Point 2:  The entire manuscript is well written with sufficiently explained materials and methods section and a concise results section with adequate tabular and figure representation of obtained data. The discussion section is properly organized and accompanied by a corresponding and up-to-date reference list.

Response 2: We thankfully appreciate the comments of this reviewer on overall organization and appropriateness of our manuscript. Even so, we have included novel IPA data in the revised version, and different sections of the manuscript have been modified accordingly for further improvement and better understanding.  

Point 3: Except for Figure 1, which can be separated into 2 or 3 figures for better visualization of presented data, I do not have any special concerns or comments related to the manuscript.

Response 3: We believe the reviewer meant for Figure 2, and not Figure 1, and we agree with the reviewer regarding small size of Figure 2. As mentioned above, the Figure 2 has been reorganized and enlarged for better visualization of the data presented and effective understanding. The revised Figure 2 replaced the previously submitted Figure.   

Point 4: Acceptance of the manuscript in its current form is suggested.

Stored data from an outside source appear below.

/-- The side a MOVE uses is up: a HOST side needs its port's link and Bus Master Enable, a PEER side its die (R476). -/
def sideUp (s : State) (d : Nat) (x : Xfer) (sp a : Nat) : Bool :=
  rangeOk s d x.port sp a x.move.rem && (sp ≠ 0 || (portOf s (x.port.getD 0)).busMaster) && !swapTouch s d sp a x.move.rem

/-- The MOVE in progress can make progress. -/
def moveUp (s : State) (d c : Nat) : Bool :=
  let x := xferOf s d c
  xClocked s d c && x.st == .running && x.moving && sideUp s d x x.move.sspace x.move.src &&
    sideUp s d x x.move.dspace x.move.dst

/-- A MOVE is over: advances apply, once where both name one base (R459), and the channel goes on. -/
def moveDone (s : State) (d c : Nat) : State :=
  let x := xferOf s d c
  let m := x.move
  let x1 := if m.sadv then advBase x m.sbase m.len else x
  let x2 := if m.dadv && !(m.sadv && m.sbase = m.dbase) then advBase x1 m.dbase m.len else x1
  xNext s d c { x2 with moving := false }

/-- The MOVE fails with CRC at the block it stands at (R467). -/
def crcFail (s : State) (d c : Nat) : State :=
  let x := xferOf s d c
  xFail (incF (addF s d (fXfrChErrsRereads c) 2) d (fXfrChErrsCrcFails c)) d c x 6 x.move.sspace (x.move.src - blockSkip x.move)

/-- Bytes that become undefined are free values (log entry 2). -/
def freeFill (d : Nat) (x : Xfer) (o : Nat) : Nat → State → State
  | 0, s => s
  | n + 1, s =>
    let v := drawFree s
    freeFill d x o n { v.2 with mem := writeByte v.2.mem (dstPlace d x (o + n)) (BitVec.ofNat 8 v.1.toNat) }

/-- Which side a beat error of a cause can lie on (R476): source, destination. -/
def errSides (d : Nat) (m : XMove) (cause : Nat) : Bool × Bool :=
  match cause with
  | 3 => (m.sspace = 0, m.dspace = 0)
  | 4 => (m.sspace = 3 && bits m.src 60 3 ≠ d, m.dspace = 3 && bits m.dst 60 3 ≠ d)
  | 5 => (m.sspace ≠ 0, false)
  | _ => (false, false)

/-- A beat fails after `done` bytes of the remaining range (R476 to R478), on one of the sides given.  Destination bytes of it and of later
beats already issued, at most two a tick, are free values (R452, R477); with `last` the count had reached zero.  Under CHECK no byte of a
block is written before all of it is read, so a source beat stops the MOVE at the start of its block (R467; DEDUCED, log entry 144). -/
def beatFail (s : State) (d c cause : Nat) (sides : Bool × Bool) (done : Nat) (last : Bool) : State :=
  let x := xferOf s d c
  let m := x.move
  let b := nextBeat m done
  let v := drawFree s
  let pick := if sides.1 && sides.2 && done ≤ movable s d x then (v.1.getLsbD 0, v.2) else (sides.1, s)
  let whole := pick.1 && m.check
  whenB (!last || (done + b.2 = m.rem && !whole)) s fun _ =>
    let s1 := copyPart pick.2 d c (if pick.1 then wholeBlocks m done else done)
    let x1 := xferOf s1 d c
    let w := drawFree s1
    let n := b.2 + w.1.toNat % (min (m.rem - done) (movePace s x - done) - b.2 + 1)
    let s2 := if whole then s1 else if last then freeFill d x1 0 x1.move.rem s1
      else freeFill d x1 (if m.desc then x1.move.rem - n else 0) n w.2
    let x2 := xferOf s2 d c
    let space := if pick.1 then m.sspace else m.dspace
    let addr := (if pick.1 then m.src else m.dst) + b.1
    if last then
      let s3 := moveDone (setXfer s2 d c { x2 with
        bytes := (x2.bytes + b.2) % 2 ^ 64, lastBeat := true, move := { x2.move with rem := 0 } }) d c
      xFail s3 d c (xferOf s3 d c) cause space addr
    else xFail s2 d c x2 cause space addr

Response 4: We sincerely thank the reviewer for recommending/suggesting the acceptance of our manuscript in its current form. 

 

 

Round 2

Reviewer 3 Report

Comments and Suggestions for Authors

The authors provided reasonable answers to all the questions and revised the manuscript as suggested. Their observations conclude the landscape of epigenetic dysregulation in breast cancer patients and its correlation to the steroidogenic machinery and provide insights into potential therapeutic approaches involving inhibition of HDACs. I agree to accept this manuscript this time after minor revision. Please provide detailed legend for new Figure 6 including meanings of color lines and nodes, as well as Z-score.

Author Response

Comments and Suggestions for Authors:

The authors provided reasonable answers to all the questions and revised the manuscript as suggested. Their observations conclude the landscape of epigenetic dysregulation in breast cancer patients and its correlation to the steroidogenic machinery and provide insights into potential therapeutic approaches involving inhibition of HDACs. I agree to accept this manuscript this time after minor revision. Please provide detailed legend for new Figure 6 including meanings of color lines and nodes, as well as Z-score.

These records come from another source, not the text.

-- ==== Sys2Proof/Machine/Measure.lean ====
section
/-!
DEFINITION. The Densitometer's measurements of Exposure segments (R342 to R350), and its MEASURE_CONFIGURE.
-/

namespace Sys2Proof.Machine

/-! ## Samples of the gate (R343) -/

/-- A gated sample: its value, its time in fine units from the trigger, and whether a gap lies before it. -/
structure MSmp where
  x : Int
  t : Int
  gap : Bool
  deriving DecidableEq, Repr

/-- The indices of the gate of a stream's segment: −PRE to POST − 1, limited further to those of the window (R343). -/
def inGate (x : Stream) (m : MeasCfg) (i : Int) : Bool :=
  -(x.pre : Int) ≤ i && i < x.post && (!m.window || (m.gateStart ≤ i && i < m.gateStart + m.gateLen))

/-- A quotient of integers rounded half up. -/
def divHalfUp (a : Int) (b : Nat) : Int := (2 * a + b) / (2 * (b : Int))

/-- A division that rounds toward zero (R345). -/
def divZero (a : Int) (b : Nat) : Int := a.tdiv b

/-! ## Amplitudes (R344) -/

def sumX (l : List MSmp) : Int := l.foldl (fun a p => a + p.x) 0

def sumX2 (l : List MSmp) : Nat := l.foldl (fun a p => a + p.x.natAbs ^ 2) 0

def minX (l : List MSmp) : Int := l.foldl (fun a p => min a p.x) ((l.head?.map (·.x)).getD 0)

def maxX (l : List MSmp) : Int := l.foldl (fun a p => max a p.x) ((l.head?.map (·.x)).getD 0)

/-- The histogram bin of a value: one ADC code each, −128 to +127 (R344). -/
def histBin (x : Int) : Int := max (-128) (min 127 (x / 1024))

/-- The most populated bin of a list of samples; ties go to the higher bin, or the lower. -/
def modeBin (l : List MSmp) (higher : Bool) : Int :=
  ((List.range 256).map fun (i : Nat) => Int.ofNat i - 128).foldl (fun best b =>
    let n := (l.filter fun p => histBin p.x = b).length
    let m := (l.filter fun p => histBin p.x = best).length
    if m < n || (m = n && higher) then b else best) (-128)

/-- Samples of a list in its most populated bin. -/
def modeSamples (l : List MSmp) (higher : Bool) : List MSmp :=
  let b := modeBin l higher
  l.filter fun p => histBin p.x = b

/-! ## Crossings (R344, R345) -/

/-- The time at which the line between two samples reaches a level, rounded half up (R252). -/
def crossTime (a b : MSmp) (level : Int) : Int :=
  let num := (level - a.x) * (b.t - a.t)
  let den := b.x - a.x
  a.t + (if den < 0 then divHalfUp (-num) (-den).toNat else divHalfUp num den.toNat)

/-- The mid crossings with hysteresis: rising or falling, and time. -/
def midCross (mid h : Int) : Option MSmp → Bool → Bool → List MSmp → List (Bool × Int)
  | _, _, _, [] => []
  | prev, low, high, b :: r =>
    let low0 := low && !b.gap
    let high0 := high && !b.gap
    let rise := low0 && mid ≤ b.x
    let fall := high0 && b.x < mid
    let low1 := (low0 && !rise) || b.x < mid - h
    let high1 := (high0 && !fall) || mid + h ≤ b.x
    let rest := midCross mid h (some b) low1 high1 r
    match prev with
    | some a => if rise then (true, crossTime a b mid) :: rest else if fall then (false, crossTime a b mid) :: rest else rest
    | none => rest

/-- The crossings of a level without hysteresis, upward or downward. -/
def plainCross (level : Int) (up : Bool) : List MSmp → List Int
  | a :: b :: r =>
    let hit := !b.gap && (if up then a.x < level && level ≤ b.x else level ≤ a.x && b.x < level)
    if hit then crossTime a b level :: plainCross level up (b :: r) else plainCross level up (b :: r)
  | _ => []

/-- The time between two reference levels around a mid crossing at `m`: the last crossing of the first level at or
before it, and the first of the second at or after it. -/
def edgeTime (m : Int) (first second : List Int) : Option Int :=
  match (first.filter (· ≤ m)).getLast?, second.find? (m ≤ ·) with
  | some a, some b => some (b - a)
  | _, _ => none

/-- The widths of the pulses: every rising crossing with the falling one that follows it. -/
def pulses : List (Bool × Int) → List Int
  | (true, a) :: (false, b) :: r => (b - a) :: pulses ((false, b) :: r)
  | _ :: r => pulses r
  | [] => []

/-! ## Results (R344 to R346) -/

/-- A measurement's 64 bits: value, VALID and SAT; the value saturates (R344, R346, R349). -/
def measWord (signed enabled : Bool) (v : Option Int) : Nat :=
  match v with
  | some x =>
    if !enabled then 0
    else
      let lim : Int := if signed then 2 ^ 31 - 1 else 2 ^ 32 - 1
      let y := min lim (max (if signed then -lim else 0) x)
      unsgn 32 y + 2 ^ 32 + b2n (y ≠ x) * 2 ^ 33
  | none => 0

/-- The measurements that are signed (R344). -/
def measSigned (i : Nat) : Bool := i = 0 || i = 1 || i = 3 || i = 6 || i = 7 || i = 8 || i = 15

/-- The 16 measurements of a gate (R344, R345), none where undefined. -/
def measure (m : MeasCfg) (l : List MSmp) (s : State) : List (Option Int) × State :=
  if l.isEmpty then (List.replicate 16 none, s)
  else
    let n := l.length
    let mn := minX l
    let mx := maxX l
    let sx := sumX l
    let mid := (mn + mx) / 2
    let hi := modeSamples (l.filter fun p => mid ≤ p.x) true
    let lows := l.filter fun p => p.x < mid
    let lo := modeSamples lows false
    let top := openDivInt s (sumX hi) hi.length
    let base := if lows.isEmpty then (mn, top.2) else openDivInt top.2 (sumX lo) lo.length
    let t := if m.fixed then m.fixedTop else top.1
    let b := if m.fixed then m.fixedBase else base.1
    let amp := t - b
    let lev := fun (p : Int) => b + divZero (amp * p) 100
    let lMid := b + divZero amp 2
    let lLo := lev (if m.ref2080 then 20 else 10)
    let lHi := lev (if m.ref2080 then 80 else 90)
    let mc := midCross lMid (divZero (amp * m.hyst) 64) none false false l
    let rises := (mc.filter (·.1)).map (·.2)
    let firstOf := fun (up : Bool) => (mc.find? fun x => x.1 = up && 0 ≤ x.2).map (·.2)
    let rise := (firstOf true).bind fun x => edgeTime x (plainCross lLo true l) (plainCross lHi true l)
    let fall := (firstOf false).bind fun x => edgeTime x (plainCross lHi false l) (plainCross lLo false l)
    let period := match rises.head?, rises.getLast? with
      | some a, some z => if 2 ≤ rises.length then some (divHalfUp (z - a) (rises.length - 1)) else none
      | _, _ => none
    let ps := pulses mc
    let width := if ps.isEmpty then (none, base.2)
      else let w := openDivInt base.2 (ps.foldl (· + ·) 0) ps.length; (some w.1, w.2)
    let duty := match width.1, period with
      | some w, some p => if p ≤ 0 then (none, width.2) else
          let q := openDivInt width.2 (w * 65536) p.toNat
          let v := drawFree q.2
          if 65536 < q.1 then (some (Int.ofNat (v.1.toNat % 65537)), v.2) else (some q.1, q.2)
      | _, _ => (none, width.2)
    let timed := fun (v : Option Int) => if amp < 1024 then none else v
    let mean2 := n * sumX2 l - sx.natAbs ^ 2
    ([some mn, some mx, some (mx - mn), some (divHalfUp sx n), some (sqrtRound (sumX2 l) n : Int),
      some (sqrtRound mean2 (n * n) : Int), some top.1, some base.1, some (top.1 - base.1),
      timed rise, timed fall, timed period, timed width.1, timed duty.1, timed (some (mc.length : Int)),
      timed ((mc.find? fun x => 0 ≤ x.2).map (·.2))], duty.2)

/-- The measurement envelope of a closed segment (R349): NOT_MEASURED when the Densitometer sleeps (R350) or the die is in Safelight
mode (R351). -/
def measureEnv (s : State) (d i : Nat) (k : Closing) (asleep : Bool) : Env × State :=
  let m := k.set
  let y := streamOf s d i
  let gate := (k.smps.mapIdx fun j x => ((j : Int) - k.trigIdx, x)).filter fun p => inGate y m p.1
  let l := gate.map fun p => (⟨sampleVal y.format m.input p.2.val, stampDiff p.2.time k.trigTime, p.2.gap⟩ : MSmp)
  let r := if asleep then (List.replicate 16 none, s) else measure m l s
  let stale := gate.any fun p => p.2.stale
  let gap := (gate.drop 1).any fun p => p.2.gap
  let first : Stamp × State := match gate with
    | p :: _ => (p.2.time, r.2)
    | [] => drawFree r.2
  let info := gate.length % 2 ^ 32 + 2 ^ 32 * (b2n k.trunc + 2 * b2n stale + 4 * b2n gap + 8 * b2n asleep + 16 * b2n m.fixed) +
    2 ^ 48 * m.input
  let results := r.1.mapIdx fun j v =>
    (⟨BitVec.ofNat 64 (measWord (measSigned j) (bitAt m.mask j) v), BitVec.ofNat 8 j, false⟩ : CWord)
  let words : List CWord := [⟨k.trigTime, 0x40, false⟩, ⟨BitVec.ofNat 64 info, 0xC0, false⟩] ++ results
  ({ newEnv (key d i) 4 k.num first.1 with
      words := words, times := words.map fun _ => first.1, segLast := true, stale := stale, truncated := k.trunc }, first.2)

/-- A cycle of an accumulator's clock in fine units, as a fraction: 16 input periods, or FCLK without input (R19, R324). -/
def accCycle (s : State) (d c : Nat) : Nat × Nat :=
  match (chainOf s d c).lane with
  | some n => if inputOk s d c then (16 * (inputPeriod s d n).1, (inputPeriod s d n).2) else (256, 1)
  | none => (256, 1)

/-- The samples read back: those of the gate or of the TIME sheet's columns (R347). -/
def readBackLen (s : State) (d c : Nat) (k : Closing) : Nat :=
  let g := (accOf s d c).cfg
  ((List.range k.smps.length).filter fun (j : Nat) =>
    let i : Int := (j : Int) - k.trigIdx
    (k.set.enable && inGate (streamOf s d (expoOf c)) k.set i) || (timeSheet s d c && 0 ≤ timeCol g i && timeCol g i < colsOf g)).length

/-- The cycles from the segment's last sample to the end of its measurement: 32 samples a cycle, and 64 for the envelope (R347). -/
def measureCycles (s : State) (d c : Nat) (k : Closing) : Nat :=
  (if k.readBack then ceilDiv (readBackLen s d c k) 32 else 0) + if k.set.enable then 64 else 0

/-- The read-back and the envelope of a segment can be over at the current tick; a Densitometer that sleeps
or whose die is in Safelight mode does neither (R350, R351). -/
def measureDue (s : State) (d c : Nat) (k : Closing) : Bool :=
  let p := accCycle s d c
  !takesInc s d || decide (measureCycles s d c k * p.1 ≤ (s.now - k.tclosePhys) * 256 * p.2)

/-- DENSITOMETER_READBACK_DONE (R347, R348): the oldest closed segment that waits is read back into its TIME sheet and
measured, and may then complete. -/
def execDensitometerReadbackDone (d c : Nat) (s : State) : Out :=
  onDie d s fun s =>
    let i := expoOf c
    let x := streamOf s d i
    match x.closing.find? (·.need) with
    | none => s
    | some k =>
      whenB (c < 2 && measureDue s d c k) s fun s =>
        let up := takesInc s d
        let s1 := if up then sheetSegment s d c x.format k.smps k.trigIdx k.tclose k.tclosePhys else s
        let r : Option Env × State := if k.set.enable then
            let e := measureEnv s1 d i k (!up)
            (some e.1, wrapF e.2 d (fDnsMeasCntCount c) 1)
          else (none, s1)
        let y := streamOf r.2 d i
        setStream r.2 d i { y with
          closing := y.closing.map fun a => if a.num = k.num then { a with need := false, measEnv := r.1 } else a }

/-! ## MEASURE_CONFIGURE (R342, R353) -/

def measPay (c : Cmd) : MeasCfg :=
  let p := c.payload
  ⟨bitAt (pb c 1) 0, bitAt (pb c 1) 1, bitAt (pb c 1) 2, fld p 2 2, pb c 4, pb c 5, pb c 6 = 1, sgn 32 (fld p 8 4), fld p 12 4,
    sgn 32 (fld p 16 4), sgn 32 (fld p 20 4)⟩

def measureConfigureDef : CmdDef where
  op := 0x0601
  cls := onClass clDens
  onGroup := false
  payOk := fun _ c =>
    let m := measPay c
    pb c 0 < 2 && pb c 1 < 8 && m.input < 3 && m.hyst < 16 && pb c 6 < 2 && pb c 7 = 0 && 1 ≤ m.gateLen &&
      m.gateLen ≤ 2 ^ 31 && m.fixedBase < m.fixedTop && restOk c 24
  eff := fun c _ u s =>
    let d := uDie u
    let k := pb c 0
    if safelight s d then (s, err stSafelight)
    else if (measPay c).enable != (measOf s d k).enable && armed (streamOf s d (expoOf k)) then (s, err stBadState)
    else
      let x := streamOf s d (expoOf k)
      (setMeas (keepMeas s d k (if armed x then x.seg.entry else s.now)) d k (measPay c), ok)

/-- MEASURE_CONFIGURE (R342). -/
def execMeasureConfigure (c : Cmd) (s : State) : Out := startCmd measureConfigureDef c s

end Sys2Proof.Machine
end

Response: We would like to thank this reviewer for her/his additional comments on our manuscript. As per the reviewer’s suggestions, we have revised and updated the manuscript, especially Figure 6 legend, with more detailed information, describing representations of color lines and nodes (that are presented immediately below Figure 6). We have also provided weblink information for the use of Qiagen’s IPA software/system for generation of the IPA (Materials and Methods and Acknowledgement sections, pages 16 and 18 in the revised version, respectively). However, we have not calculated Z-score, thus, not provided in the manuscript, as we are thoroughly and systematically analyzing diverse signaling, molecular networks, and biological functions, which require considerable amount of times for determining the precise Z-score. Even so, additional information provided in the Figure 6 legend, describing color lines, nodes, and their inter-relationships with diverse networks associated breast cancer, will certainly be helpful for better understanding of this newly generated IPA in more depth. Hope the reviewer and or Editor will agree with us.